This looks decent now. How can I add in some sort of metadata color coding?

library(ggplot2)
library(plotly)
library(heatmaply)
library(dplyr)
## 
## Attaching package: 'dplyr'
## The following objects are masked from 'package:stats':
## 
##     filter, lag
## The following objects are masked from 'package:base':
## 
##     intersect, setdiff, setequal, union
#get the metadata file which has been amended with hex color codes to go with metadata
g.metadata <- read.csv("../SNP.tree/metadata.simple.csv", stringsAsFactors = F)
loc.col <- g.metadata[c(1,4)]


hcols <- colorRampPalette(c("#2c0e5e","#29b7c6","#8ad657","#ffff00","#fcff82"))

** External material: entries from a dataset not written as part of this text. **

-- ==== Sys2Proof/Machine/Dispatch.lean ====
section
/-! DEFINITION. Which meaning each command has, one arm per constructor. -/
namespace Sys2Proof.Machine
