/-- Rings: doorbells, fetches, enabling, holdoff, timeouts, packet TX and slice reset (R339, R363, R368, R369, R371, R373, R374, R375, R378, R382, R385, 17_host.md). The model's own choices in it: log 6, 33, 60, 63, 64, 112, 123, 124. -/
def Obligations.RingRowsComplete : Prop :=
  (∀ (q r i : Nat) (s : State), hifUp s = true → exec (.ringDoorbell q r i) s = .next (doorbell q r (i % 131072) s)) ∧
  (∀ (q r n : Nat) (es : List (List Word)) (s : State), fetches s q r = true → (ringSt s q r).recheck = false →
    exec (.descriptorFetchDone q r es n) s = .next (
      let t := keepFetched q r (es.drop (ringSt s q r).fetched.length) s
      microTurn q r n (dropUndefined q r (covered (ringSt t q r)) (urgentFetched q r t)))) ∧
  (∀ (q r : Nat) (e : List Word) (s : State), fetches s q r = true → (ringSt s q r).recheck = true → phase1 e = true →
    exec (.phaseRecheck q r e) s = .next (keepFetched q r [e] (setRing q r (fun g => { g with recheck := false }) s))) ∧
  (∀ (q r : Nat) (e : List Word) (s : State), fetches s q r = true → (ringSt s q r).recheck = true → phase1 e = false →
    exec (.phaseRecheck q r e) s = .next (ringFails q r (fun g => { g with phaseErr := true }) s)) ∧
  (∀ (q r : Nat) (s : State), hifUp s = true → mayEnable s q r = true → (ringSt s q r).en = false → r ≠ 0 →
    exec (.ringEnable q r) s = .next (
      let t := pumpRing q r (setRing q r (fun g => { g with en := true, recheck := false }) s)
      if q = mgr then postTod 8 t else t)) ∧
  (∀ (q r : Nat) (s : State), hifUp s = true → ringExists s q r = true → (ringSt s q r).en = true →
    exec (.ringDisable q r) s = .next (setRing q r (fun g => { g with en := false }) (endPartial q r s))) ∧
  (∀ (q r : Nat) (s : State), (ringSt s q r).irqDue = true → (ringSt s q r).irqEn = true → (ringSt s q r).vector ≠ 0x7FF →
    exec (.msixHoldoffEnd q r) s = .next (
      let t := setRing q r (fun g => { g with irqDue := false, lastIrq := some s.tim.frc }) s
      sendVector ((vectorRange t q).1 + (ringSt s q r).vector) t)) ∧
  (∀ (q r : Nat) (s : State), hifUp s = true → ringExists s q r = true → exec (.hostReadTimeout q r true) s =
    .next (ringFails q r (fun g => { g with dbErr := true }) (rset .hifStat 0 0 30 30 1 s))) ∧
  (∀ (c : Cmd) (s : State), ringExists s c.req c.ring = true → (ringSt s c.req c.ring).kind = 1 →
    (ringSt s c.req c.ring).resetting = false → hifUp s = true → calRuns s = true → s.pwr.sagStep < 3 →
    s.ps.module ≤ 1 → txFails c s = none → txClaim c s = none → exec (.packetTxTake c) s = .next (txPass c s)) ∧
  (∀ (st : Nat) (c : Cmd) (s : State), ringExists s c.req c.ring = true → (ringSt s c.req c.ring).kind = 1 →
    (ringSt s c.req c.ring).resetting = false → hifUp s = true → calRuns s = true → s.pwr.sagStep < 3 →
    s.ps.module ≤ 1 → txFails c s = some st → exec (.packetTxTake c) s = .next (txEnds c st s)) ∧
  (∀ (sl : Nat) (s : State), sl ∈ s.hif.sliceResetting → exec (.sliceResetDone sl) s = .next (sliceResetEnd sl s))

/-- The security engine's lock, urgent messages and alarm (R103, R390, R394, R395, R396, R398, 18_security.md). The model's own choices in it: log 58, 121. -/
def Obligations.SecurityEventsComplete : Prop :=
  (∀ (id : Nat) (s : State), 3 ≤ stage s → id = 1 ∨ id = 2 → s.sec.holder = 0 → s.sec.running = none → id ∉ s.sec.queue →
    exec (.secLockClaim id) s = .next { s with sec := { s.sec with holder := id, running := some { holder := id } } }) ∧
  (∀ (id : Nat) (s : State), 3 ≤ stage s → id = 1 ∨ id = 2 → s.sec.holder ≠ 0 → s.sec.holder ≠ id → id ∉ s.sec.queue →
    exec (.secLockClaim id) s = .next { s with sec := { s.sec with queue := s.sec.queue ++ [id] } }) ∧
  (∀ s : State, s.sec.halted = false → s.sec.running.isSome = true → exec .secMessageEnd s = .next { s with sec := secNext s.sec }) ∧
  (∀ s : State, 3 ≤ stage s → s.sec.halted = false → s.sec.running = none → exec (.urgentRequest 1) s =
    .next { s with sec := { s.sec with running := some { holder := 1, level := 1 } } }) ∧
  (∀ (m : SecMsg) (s : State), 3 ≤ stage s → s.sec.halted = false → s.sec.running = some m → m.level < 2 →
    exec (.urgentRequest 2) s = .next { s with sec := { s.sec with
      contexts := m :: s.sec.contexts, running := some { holder := 1, level := 2 }, halted := true } }) ∧
  (∀ (k : Nat) (s : State), 3 ≤ stage s → k ≤ 3 → s.sec.halted = false → exec (.secAlarm k) s = .next (
    let u := secCommandsEnd stFENCED_UNIT s
    let keep := if u.sec.halted then u.sec.running else none
    let t := rset .secStat 0 0 k k 1 (rset .secStat 0 0 31 31 1
      { u with sas := [], chans := [], sec := { (default : Sec) with halted := u.sec.halted, running := keep } })
    report (unitId 12 0) 0x0108 (rfld t .secStat 0 0 3 0) 0 t)) ∧
  (∀ (mask persists : Nat) (s : State), hifUp s = true → exec (.secCauseClear mask persists) s =
    .next (clearCauses (Nat.land mask (15 - persists % 16)) s))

#compute heatmat in order to get the dendrogram
hm <- heatmaply(matrix.loc, Rowv = FALSE, titleY = FALSE, 
          plot_method = "plotly", 
          showticklabels = c(T,F),
          col = hcols(256))

#extract the final vector of strain names
hm.xaxis <- as.vector(hm$x$layout$xaxis$ticktext)
hm.xaxis <- data.frame(hm.xaxis, stringsAsFactors = F)
colnames(hm.xaxis)[1] <- "Samples"
hm.xaxis.col <- dplyr::left_join(hm.xaxis,loc.col, by="Samples")

#define vectors of colors

location.col <- as.vector(hm.xaxis.col$loc.col)

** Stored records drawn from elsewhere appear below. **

@[simp] theorem setPort_pending (p : Nat) (f : Port → Port) : (setPort p f s).pending = s.pending := rfl
@[simp] theorem setPort_freeCtr (p : Nat) (f : Port → Port) : (setPort p f s).freeCtr = s.freeCtr := rfl
@[simp] theorem setPort_serial (p : Nat) (f : Port → Port) : (setPort p f s).serial = s.serial := rfl
@[simp] theorem setPort_ident (p : Nat) (f : Port → Port) : (setPort p f s).ident = s.ident := rfl
@[simp] theorem setPort_regs (p : Nat) (f : Port → Port) : (setPort p f s).regs = s.regs := rfl
@[simp] theorem setPort_pwr (p : Nat) (f : Port → Port) : (setPort p f s).pwr = s.pwr := rfl
@[simp] theorem setPort_nvm (p : Nat) (f : Port → Port) : (setPort p f s).nvm = s.nvm := rfl
@[simp] theorem setPort_opt (p : Nat) (f : Port → Port) : (setPort p f s).opt = s.opt := rfl
@[simp] theorem setPort_tim (p : Nat) (f : Port → Port) : (setPort p f s).tim = s.tim := rfl
@[simp] theorem setPort_img (p : Nat) (f : Port → Port) : (setPort p f s).img = s.img := rfl
@[simp] theorem setPort_groups (p : Nat) (f : Port → Port) : (setPort p f s).groups = s.groups := rfl
@[simp] theorem setPort_ports (p : Nat) (f : Port → Port) : (setPort p f s).ports = tupd s.ports p f := rfl
@[simp] theorem setPort_cages (p : Nat) (f : Port → Port) : (setPort p f s).cages = s.cages := rfl
@[simp] theorem setPort_i2c (p : Nat) (f : Port → Port) : (setPort p f s).i2c = s.i2c := rfl
@[simp] theorem setPort_sas (p : Nat) (f : Port → Port) : (setPort p f s).sas = s.sas := rfl
@[simp] theorem setPort_chans (p : Nat) (f : Port → Port) : (setPort p f s).chans = s.chans := rfl
@[simp] theorem setPort_exm (p : Nat) (f : Port → Port) : (setPort p f s).exm = s.exm := rfl
@[simp] theorem setPort_lpm (p : Nat) (f : Port → Port) : (setPort p f s).lpm = s.lpm := rfl
@[simp] theorem setPort_trie (p : Nat) (f : Port → Port) : (setPort p f s).trie = s.trie := rfl
@[simp] theorem setPort_tblBad (p : Nat) (f : Port → Port) : (setPort p f s).tblBad = s.tblBad := rfl
@[simp] theorem setPort_tcm (p : Nat) (f : Port → Port) : (setPort p f s).tcm = s.tcm := rfl
@[simp] theorem setPort_act (p : Nat) (f : Port → Port) : (setPort p f s).act = s.act := rfl
@[simp] theorem setPort_frames (p : Nat) (f : Port → Port) : (setPort p f s).frames = s.frames := rfl
@[simp] theorem setPort_fab (p : Nat) (f : Port → Port) : (setPort p f s).fab = s.fab := rfl
@[simp] theorem setPort_mem (p : Nat) (f : Port → Port) : (setPort p f s).mem = s.mem := rfl
@[simp] theorem setPort_dram (p : Nat) (f : Port → Port) : (setPort p f s).dram = s.dram := rfl
@[simp] theorem setPort_sch (p : Nat) (f : Port → Port) : (setPort p f s).sch = s.sch := rfl
@[simp] theorem setPort_cfb (p : Nat) (f : Port → Port) : (setPort p f s).cfb = s.cfb := rfl
@[simp] theorem setPort_engines (p : Nat) (f : Port → Port) : (setPort p f s).engines = s.engines := rfl
@[simp] theorem setPort_patch (p : Nat) (f : Port → Port) : (setPort p f s).patch = s.patch := rfl
@[simp] theorem setPort_hif (p : Nat) (f : Port → Port) : (setPort p f s).hif = s.hif := rfl
@[simp] theorem setPort_sec (p : Nat) (f : Port → Port) : (setPort p f s).sec = s.sec := rfl
@[simp] theorem setPort_flt (p : Nat) (f : Port → Port) : (setPort p f s).flt = s.flt := rfl
@[simp] theorem setPort_sens (p : Nat) (f : Port → Port) : (setPort p f s).sens = s.sens := rfl
@[simp] theorem setPort_ps (p : Nat) (f : Port → Port) : (setPort p f s).ps = s.ps := rfl
@[simp] theorem setPort_tel (p : Nat) (f : Port → Port) : (setPort p f s).tel = s.tel := rfl
@[simp] theorem setPort_out (p : Nat) (f : Port → Port) : (setPort p f s).out = s.out := rfl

#rebuild heatmap with metadata
hm <- heatmaply(matrix.loc, Rowv = FALSE, titleY = FALSE, 
          plot_method = "plotly", 
          showticklabels = c(T,F),
          col = hcols(256),
          ColSideColors = location.col,
          column_text_angle = 90,
          width = 1600,
          height = 2000)
## Warning in heatmaply.heatmapr(hm, colors = colors, limits = limits,
## scale_fill_gradient_fun = scale_fill_gradient_fun, : The hover text for
## col_side_colors is currently not implemented (due to an issue in plotly).
## We hope this would get resolved in future releases.
hm

This is fine except that the colors do not display correctly. I will have to brute force change colors and make a legend.

library(markdown) library(rmarkdown) library(knitr) rpubsUpload(“G.morbida.variant.heat.map”, “variant.hm.plot.html”)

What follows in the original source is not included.